The author thanks the many demographers at the Census Bureau and in academe for their contributions over the years to his understanding of historical U.S. decennial census statistics and their limitations, and thanks others, including several high-school history teachers, for their input in developing the Chartbook.  In particular, the author thanks David M. Kennedy (Donald J. McLachlan Professor of History, Emeritus, and Director of the Bill Lane Center for the American West, at Stanford University), Herbert S. Klein (Professor of History and Director of the Center for Latin American Studies at Stanford University), and Alexander E. Landry (Reference Librarian at the U.S. Census Bureau) for their consultation and their support.

 

 

[1]Bohme et al, 1973.

[2]Bohme et al, 1973; Anderson, 1988; Gauthier, 2002.  The requirement for confidentiality is 72 years, after which period microfilm copies of decennial census schedules are available to the public from the National Archives, pursuant to Title 44. U.S. Code..

[3]Carter, Gartner, Haines, Olmstead, Sutch, and Wright, editors in chief, 2006.

[4]For simplicity, the term Census Bureau is used in the text to include its predecessors, the Bureau of the Census and the Census Office.  See References, Decennial Census Publications.

[5]For a description of IPUMS, see Ruggles, Sobek, et al, 1997.

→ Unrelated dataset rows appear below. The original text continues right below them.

theorem witness_Refusals : (Instr.feed 0).isRequest = true ∧ ({ start with seq := .decode }).seq ≠ .idle ∧
    raw.seq = .idle ∧ raw.session = .unconstructed ∧ ({ start with session := .configured }).seq = .idle ∧
    ({ start with session := .configured }).session = .configured := by decide
/-- RESET before the first RESET, INIT, and WRCMD after an INIT that returned `Ok`. -/
theorem witness_RequestsComplete : (Instr.reset 0).isRequest = true ∧ (Instr.init 0).isRequest = true ∧
    (Instr.wrcmd 0).isRequest = true ∧ raw.seq = .idle ∧ start.seq = .idle ∧ start.session = .ready ∧
    ({ start with session := .configured }).session ≠ .unconstructed := by decide
theorem witness_ResetGivesTheResetState : raw.seq = .idle ∧ last4.seq = .idle := ⟨rfl, rfl⟩

/-- The first and the last index that accumulates, in both modes. -/
theorem witness_FeedAccumulates : Ready start ∧ start.idx.val < start.packetSize.len - 1 ∧
    Ready { start with idx := 1 } ∧ ({ start with idx := 1 }).idx.val < ({ start with idx := 1 }).packetSize.len - 1 ∧
    Ready { wheelStart with idx := 2 } ∧
    ({ wheelStart with idx := 2 }).idx.val < ({ wheelStart with idx := 2 }).packetSize.len - 1 :=
  ⟨start_ready, by decide, ⟨rfl, by decide⟩, by decide, ⟨rfl, by decide⟩, by decide⟩
theorem witness_FeedCompletes : Ready last3 ∧ last3.idx.val = last3.packetSize.len - 1 ∧ Ready last4 ∧
    last4.idx.val = last4.packetSize.len - 1 := ⟨last3_ready, by decide, last4_ready, by decide⟩
/-- A whole packet, and the last byte of one. -/
theorem witness_PacketAssembly : Ready start ∧ start.idx.val < start.packetSize.len ∧
    [(0x08 : Byte), 0, 0].length = start.packetSize.len - start.idx.val ∧ Ready last4 ∧
    last4.idx.val < last4.packetSize.len ∧ [(0xFF : Byte)].length = last4.packetSize.len - last4.idx.val :=
  ⟨start_ready, by decide, by decide, last4_ready, by decide, by decide⟩
theorem witness_MalformedPacket : start.seq.mayDecode = true ∧ ({ start with seq := .decode }).seq.mayDecode = true ∧
    Ready { last3 with buf := ⟨0xF7, 0, 0, 0⟩ } ∧
    ({ last3 with buf := ⟨0xF7, 0, 0, 0⟩ }).idx.val = ({ last3 with buf := ⟨0xF7, 0, 0, 0⟩ }).packetSize.len - 1 ∧
    ({ last3 with buf := ⟨0xF7, 0, 0, 0⟩ }).buf.b0.getLsbD 3 = false :=
  ⟨rfl, rfl, ⟨rfl, by decide⟩, by decide, by decide⟩
/-- The ends of the range. -/
theorem witness_NineBitDelta : (-256 : Int) ≤ -256 ∧ (-256 : Int) ≤ 255 ∧ (-256 : Int) ≤ 255 ∧ (255 : Int) ≤ 255 := by decide
theorem witness_PositionsSaturate : last3.seq.mayDecode = true ∧
    (Instr.pkt4Exec 0x18 0 0 0 = .pkt3Exec 0x18 0 0 ∨ Instr.pkt4Exec 0x18 0 0 0 = .pkt4Exec 0x18 0 0 0) :=
  ⟨rfl, .inr rfl⟩
theorem witness_LeftEdge : start.seq.mayDecode = true ∧ (0x09 : Byte).getLsbD 0 ≠ start.heldL ∧
    (0x08 : Byte).getLsbD 0 ≠ ({ start with heldL := true }).heldL := by decide
theorem witness_RightEdge : start.seq.mayDecode = true ∧ (0x0A : Byte).getLsbD 0 = start.heldL ∧
    (0x0A : Byte).getLsbD start.cfg.btnRBit.val ≠ start.heldR := by decide
theorem witness_MiddleEdge : start.seq.mayDecode = true ∧ (0x0C : Byte).getLsbD 0 = start.heldL ∧
    (0x0C : Byte).getLsbD start.cfg.btnRBit.val = start.heldR ∧ (0x0C : Byte).getLsbD start.cfg.btnMBit.val ≠ start.heldM := by
  decide
/-- Wheel bytes at the ends of the two ranges. -/
theorem witness_WheelStep : wheelStart.seq.mayDecode = true ∧ NoEdge 0x08 wheelStart ∧ wheelStart.wheelCapable = true ∧
    0x01 ≤ (0x01 : Byte).toNat ∧ (0x7F : Byte).toNat ≤ 0x7F ∧ 0x80 ≤ (0x80 : Byte).toNat ∧ ¬0x01 ≤ (0x00 : Byte).toNat ∧
    start.wheelCapable = false :=
  ⟨rfl, ⟨by decide, by decide, by decide⟩, rfl, by decide, by decide, by decide, by decide, rfl⟩
theorem witness_Move : wheelStart.seq.mayDecode = true ∧ NoEdge 0x28 wheelStart ∧
    (wheelStart.wheelCapable = true → wheelStart.buf.b3 = 0 ∧ (0 : Byte) = 0) ∧
    (deltaX 0x28 0 ≠ 0 ∨ deltaY 0x28 0 ≠ 0) :=
  ⟨rfl, ⟨by decide, by decide, by decide⟩, fun _ => ⟨rfl, rfl⟩, by decide⟩
theorem witness_QuietPacket : start.seq.mayDecode = true ∧ NoEdge 0x08 start ∧
    (start.wheelCapable = true → start.buf.b3 = 0 ∧ (0xFF : Byte) = 0) ∧ deltaX 0x08 0 = 0 ∧ deltaY 0x08 0 = 0 :=
  ⟨rfl, ⟨by decide, by decide, by decide⟩, fun h => (by cases h), by decide, by decide⟩
/-- A 3-byte packet and a 4-byte one. -/
theorem witness_SimultaneousEdges : execWithFlags 0x0F (.pkt3Exec 0x0F 1 2) ∧ execWithFlags 0x0F (.pkt4Exec 0x0F 0 0 1) ∧
    start.seq.mayDecode = true ∧ ∀ b, buttonDown start.cfg 0x0F b ≠ start.held b :=
  ⟨⟨1, 2, 0, .inl rfl⟩, ⟨0, 0, 1, .inr rfl⟩, rfl, fun b => by cases b <;> decide⟩

theorem witness_HeldChanges : isPacket (.pkt3Exec 0x09 0 0) = true ∧ ∃ t, exec (.pkt3Exec 0x09 0 0) start = .next t :=
  ⟨rfl, _, rfl⟩
theorem witness_ButtonEventsAlternate : (∀ i ∈ [Instr.pkt3Exec 0x09 0 0, .pkt3Exec 0x08 0 0, .pkt3Exec 0x09 0 0],
      ∀ a, i ≠ .reset a) ∧
    ∃ t, execAll [.pkt3Exec 0x09 0 0, .pkt3Exec 0x08 0 0, .pkt3Exec 0x09 0 0] start = .next t :=
  ⟨by simp, _, rfl⟩
/-- A wheel event, and a Move at the end of its range. -/
theorem witness_EventsAreLawful :
    (∃ t, exec (.pkt4Exec 0x08 0 0 0x01) wheelStart = .next t ∧
      t.results = wheelStart.results ++ [.event (some .wheelUp)]) ∧
    ∃ t, exec (.pkt3Exec 0x38 0 0) start = .next t ∧ t.results = start.results ++ [.event (some (.move (-256) 256))] :=
  ⟨⟨_, rfl, by decide⟩, _, rfl, by decide⟩
theorem witness_WheelByteUnseen : start.wheelCapable = false ∧ ∃ t, exec (.pkt3Exec 0x08 1 1) start = .next t :=
  ⟨rfl, _, rfl⟩
theorem witness_OverflowBits : start.cfg.btnRBit.val < 6 ∧ start.cfg.btnMBit.val < 6 ∧
    (0xC8 : Byte) &&& 0x3F = 0x08 &&& 0x3F := by decide
theorem witness_RepeatedMaximumDelta : start.seq.mayDecode = true := rfl

/-- The wait ends at its last read; and it is exhausted, with a budget and with none. -/
theorem witness_WaitInputClear :
    (let s := scripted small [0x02, 0x02, 0x00];
      2 < s.cfg.wLimit ∧ (∀ j < 2, (s.answer j).getLsbD s.cfg.stIbf.val = true) ∧
        (s.answer 2).getLsbD s.cfg.stIbf.val = false) ∧
    (let s := scripted small [0x02, 0x02, 0x02];
      ∀ j < s.cfg.wLimit, (s.answer j).getLsbD s.cfg.stIbf.val = true) ∧
    (let s := scripted (Config.standard 0 0) [];
      ∀ j < s.cfg.wLimit, (s.answer j).getLsbD s.cfg.stIbf.val = true) :=
  ⟨by decide, by decide, fun j h => absurd h (Nat.not_lt_zero j)⟩
/-- Each of the three endings. -/
theorem witness_Wrcmd : Ready (scripted small []) ∧ (scripted small []).cfg.wrExhaust = .proceed ∧
    Ready (scripted strict [0x00, 0x00]) ∧
    (let s := scripted strict [0x00, 0x00];
      waitClears s s.cfg.wLimit 0 = true ∧ waitClears s s.cfg.wLimit (waitReads s s.cfg.wLimit 0) = true) ∧
    (let s := scripted strict [0x02, 0x02, 0x02];
      s.cfg.wrExhaust = .timeout ∧ waitClears s s.cfg.wLimit 0 = false) ∧
    (let s := scripted strict [0x00, 0x02, 0x02, 0x02];
      s.cfg.wrExhaust = .timeout ∧ waitClears s s.cfg.wLimit 0 = true ∧
        waitClears s s.cfg.wLimit (waitReads s s.cfg.wLimit 0) = false) :=
  ⟨⟨rfl, by decide⟩, rfl, ⟨rfl, by decide⟩, by decide, by decide, by decide⟩
/-- Success at the last read of the budget; none; and no budget. -/
theorem witness_Rdrsp : Ready (scripted small []) ∧
    (let s := scripted small [0x00, 0x01, 0x20, 0x21, 0x00];
      3 < s.cfg.rLimit ∧ (∀ j < 3, mouseByte s (s.answer j) = false) ∧ mouseByte s (s.answer 3) = true) ∧
    (let s := scripted small [0x01, 0x01, 0x01, 0x01];
      ∀ j < s.cfg.rLimit, mouseByte s (s.answer j) = false) ∧
    (let s := scripted (Config.standard 0 0) [];
      ∀ j < s.cfg.rLimit, mouseByte s (s.answer j) = false) :=
  ⟨⟨rfl, by decide⟩, by decide, by decide, fun j h => absurd h (Nat.not_lt_zero j)⟩
theorem witness_Send : Ready (scripted small [0x00, 0x00, 0x21, 0xFA]) := ⟨rfl, by decide⟩
/-- Each of the three operations. -/
theorem witness_TransportIgnoresTheRegisters :
    ((∃ b, Instr.wrcmd 0x12 = .wrcmd b) ∧ ∃ t, exec (.wrcmd 0x12) (scripted small [0x00, 0x00]) = .next t) ∧
    ((∃ a, Instr.rdrsp 0 = .rdrsp a) ∧ ∃ t, exec (.rdrsp 0) (scripted small [0x21, 0xFA]) = .next t) ∧
    ((∃ a, Instr.init 0 = .init a) ∧ ∃ t, exec (.init 0) (scripted small (favourable 0x03)) = .next t) :=
  ⟨⟨⟨_, rfl⟩, _, rfl⟩, ⟨⟨_, rfl⟩, _, rfl⟩, ⟨_, rfl⟩, _, rfl⟩

theorem witness_InitCompletes : start.seq = .idle ∧ start.session = .ready := ⟨rfl, rfl⟩
/-- A device with ID 3; and one without, whose status and acknowledgment bytes differ from read to read. -/
theorem witness_InitIdealRun :
    (let s := scripted small (favourable 0x03 ++ [0x55]);
      s.seq = .idle ∧ s.session = .ready ∧ 0 < s.cfg.wLimit ∧ 0 < s.cfg.rLimit ∧
        (∀ n < 19, (0x00 : Byte).getLsbD s.cfg.stIbf.val = false) ∧ (∀ n < 10, mouseByte s 0x21 = true) ∧
        s.script = idealScript (fun _ => 0x00) (fun _ => 0x21) (fun _ => 0xFA) 0x03 ++ [0x55]) ∧
    (let clear : Nat → Byte := fun n => if n % 2 = 0 then 0xFD else BitVec.ofNat 8 (4 * n);
      let ready : Nat → Byte := fun n => if n % 2 = 0 then 0xFF else 0x21;
      let ack : Nat → Byte := BitVec.ofNat 8;
      let s := scripted small (idealScript clear ready ack 0x04 ++ []);
      s.seq = .idle ∧ s.session = .ready ∧ 0 < s.cfg.wLimit ∧ 0 < s.cfg.rLimit ∧
        (∀ n < 19, (clear n).getLsbD s.cfg.stIbf.val = false) ∧ (∀ n < 10, mouseByte s (ready n) = true) ∧
        s.script = idealScript clear ready ack 0x04 ++ []) := by decide
theorem witness_WheelNeedsDeviceIdThree : ∃ t, exec (.init 0) (scripted small (favourable 0x03)) = .next t ∧
    (scripted small (favourable 0x03)).wheelCapable = false ∧ t.wheelCapable = true :=
  ⟨_, rfl, rfl, by decide⟩
/-- The numbers of status reads of INIT's first three waits. -/
def initWaits (s : State) : Nat × Nat × Nat :=
  let j1 := waitReads s s.cfg.wLimit 0
  let j2 := waitReads s s.cfg.wLimit j1
  (j1, j2, waitReads s s.cfg.wLimit (j1 + j2))
/-- Vector I7; the two exhausted waits of set-defaults; vector I3 under both values of `WR_EXHAUST`. -/
theorem witness_SilentMouse :
    (let s := scripted strict [0x02, 0x02, 0x02];
      s.seq = .idle ∧ s.session = .ready ∧ s.cfg.wrExhaust = .timeout ∧ waitClears s s.cfg.wLimit 0 = false) ∧
    (let s := scripted strict [0x00, 0x02, 0x02, 0x02];
      s.cfg.wrExhaust = .timeout ∧ waitClears s s.cfg.wLimit 0 = true ∧
        waitClears s s.cfg.wLimit (initWaits s).1 = false) ∧
    (let s := scripted strict [0x00, 0x00, 0x02, 0x02, 0x02];
      s.cfg.wrExhaust = .timeout ∧ waitClears s s.cfg.wLimit 0 = true ∧
        waitClears s s.cfg.wLimit (initWaits s).1 = true ∧
        waitClears s s.cfg.wLimit ((initWaits s).1 + (initWaits s).2.1) = false) ∧
    (let s := scripted small [0x00, 0x00, 0x00, 0x00, 0x00, 0x00, 0x00];
      s.cfg.wrExhaust = .proceed ∧ ∀ n < s.cfg.rLimit,
        mouseByte s (s.answer ((initWaits s).1 + (initWaits s).2.1 + (initWaits s).2.2 + n)) = false) ∧
    (let s := scripted strict [0x00, 0x00, 0x00, 0x01, 0x01, 0x01, 0x01];
      (waitClears s s.cfg.wLimit 0 = true ∧ waitClears s s.cfg.wLimit (initWaits s).1 = true ∧
        waitClears s s.cfg.wLimit ((initWaits s).1 + (initWaits s).2.1) = true) ∧ ∀ n < s.cfg.rLimit,
        mouseByte s (s.answer ((initWaits s).1 + (initWaits s).2.1 + (initWaits s).2.2 + n)) = false) := by decide
theorem witness_ProbeOutcome : ∃ s1 s2,
    let s := scripted small (favourable 0x03);
    s.seq = .idle ∧ s.session = .ready ∧ enablePort s = (.ok (), s1) ∧
      sendMandatory .initSetDefaults s1.cfg.cSetDefaults s1 = (.ok (), s2) := ⟨_, _, rfl, rfl, rfl, rfl⟩
/-- The second SEND of the probe, of the rate 200, ends in Timeout (vector I4); five bytes stay unsent. -/
theorem witness_ProbeEndsAtTimeout : ∃ s1 u,
    let s := scripted small (sendScript 0x00 0x00 0x21 0xFA ++ [0x00, 0x00, 0x01, 0x01, 0x01, 0x01]);
    probeBytes s.cfg = [0xF3] ++ 200 :: [0xF3, 100, 0xF3, 80, 0xF2] ∧ sendsOk [0xF3] s = some s1 ∧
      send 200 s1 = (.error (.timeout .rdrsp), u) := ⟨_, _, rfl, rfl, rfl⟩
theorem witness_ProbeSendsAll : ∃ s1,
    let s := scripted small ((List.range 7).flatMap fun _ => sendScript 0x00 0x00 0x21 0xFA);
    sendsOk (probeBytes s.cfg) s = some s1 := ⟨_, rfl⟩
/-- One byte stored, and two. -/
theorem witness_InitInMidPacket :
    (∃ t,
      let s := { scripted small (favourable 0x03) with idx := 1, buf := ⟨0x08, 0, 0, 0⟩ };
      exec (.init 0) s = .next t ∧ s.packetSize = .three ∧ t.packetSize = .four ∧ s.idx = 1) ∧
    ∃ t,
      let s := { scripted small (favourable 0x03) with idx := 2, buf := ⟨0x08, 0x01, 0, 0⟩ };
      exec (.init 0) s = .next t ∧ s.packetSize = .three ∧ t.packetSize = .four ∧ s.idx = 2 :=
  ⟨⟨_, rfl, rfl, by decide, rfl⟩, _, rfl, rfl, by decide, rfl⟩

theorem small_wf : small.wf = true := by decide
theorem start_inv : start.Inv := ⟨by decide, by decide, by decide, by decide⟩
/-- A state no run reaches from reset by whole operations: an INIT in progress at the last read of its ID poll. -/
theorem witness_StepKeepsTheInvariant :
    ({ wheelStart with seq := .poll 3 (.init .readId) } : State).Inv ∧
    ∃ t, step { wheelStart with seq := .poll 3 (.init .readId), script := [0x21] } = .next t :=
  ⟨⟨by decide, by decide, by decide, by decide⟩, _, rfl⟩
theorem witness_FeedAndResetReachNoPort : isPacket (.pkt4Drop 0 0 0 0) = true ∧
    ∃ t, exec (.pkt4Drop 0 0 0 0) wheelStart = .next t := ⟨rfl, _, rfl⟩
theorem witness_ParametersNeverChange : ∃ t, step start = .next t := ⟨_, rfl⟩
theorem witness_AccessRights : (∃ t, exec (.reset 0) last4 = .next t) ∧ (∃ t, exec (.init 0) start = .next t) ∧
    (∃ t, exec (.wrcmd 0) start = .next t) ∧ (∃ t, exec (.rdrsp 0) start = .next t) ∧
    (∃ t, exec (.feed 0x09) last3 = .next t) := ⟨⟨_, rfl⟩, ⟨_, rfl⟩, ⟨_, rfl⟩, ⟨_, rfl⟩, _, rfl⟩

/-- Each of the three operations, with a wait that is exhausted, a poll answered at its last read, and an ideal INIT. -/
theorem witness_SteppingAnOperation :
    (∃ t, exec (.wrcmd 0xF4) (scripted strict [0x00, 0x02, 0x02, 0x02]) = .next t) ∧
    (∃ t, exec (.rdrsp 0) (scripted small [0x00, 0x01, 0x20, 0x21, 0x00]) = .next t) ∧
    ∃ t, exec (.init 0) (scripted small (favourable 0x03)) = .next t := ⟨⟨_, rfl⟩, ⟨_, rfl⟩, _, rfl⟩

end Sys2Proof.Tests
end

[6]The essays in the Millennial Edition, along with the references provided in these essays, provide an extensive analysis of American demographic history.  See especially, Carter, Haines, Sutch, and Wright, 2006; Haines, 2006a; Haines, 2006b; Ferrie, 2006; Barde, Carter, and Sutch, 2006; Ruggles, 2006; Carter, 2006; and Sobek, 2006.  For a one-volume “survey” of American demographic history, see Klein, 2004.  For demographic methods and techniques of analysis, see one of the editions of The Methods and Materials of Demography, the first and the most recent editions being Shryock, Siegal, and Associates, 1971; and Siegal and Swanson, editors, 2004.

[7]U.S. Census Bureau, 2004.

[8]This is reflected in textbooks on American history.  For example, see Kennedy, Cohen, and Bailey, 2010.

[9]For a description of boundary changes, as well as historical population counts for states and counties, see Forstall, 1996.

[10]For a comprehensive list of items on the population questionnaire at each decennial census in the 1790 to 2000 period, see Gauthier, 2002.

[11]Hobbs, 2004.

[12]For discussion and estimates of estimated net undercount, see U.S. Bureau of the Census, 1975 (Historical Statistics of the United States, Part 1, p. 1); Fay et al, 1988; Robinson et al, 1993; and U.S. Census Bureau, 2003.

[13]For illustration, an example at the national level is provided using 1950 census data on children ever born to ever-married women.  These data were based on a 3 and 1/3 percent sample, much smaller than for most census sample data.  For a weighted population of 1,000,000 (meaning about 33,000 sample cases), the standard error on an estimated percentage of 10 percent with zero children ever born  is 0.2 percentage points, and the standard error on an estimated rate of 3.00 lifetime births per woman is 0.02 births (U.S. Bureau of the Census, 1955).  There is about a 69-percent chance that the sample-based estimates would be within one standard error (and about a 95-percent chance within two standard errors) of what would have been obtained from a complete census.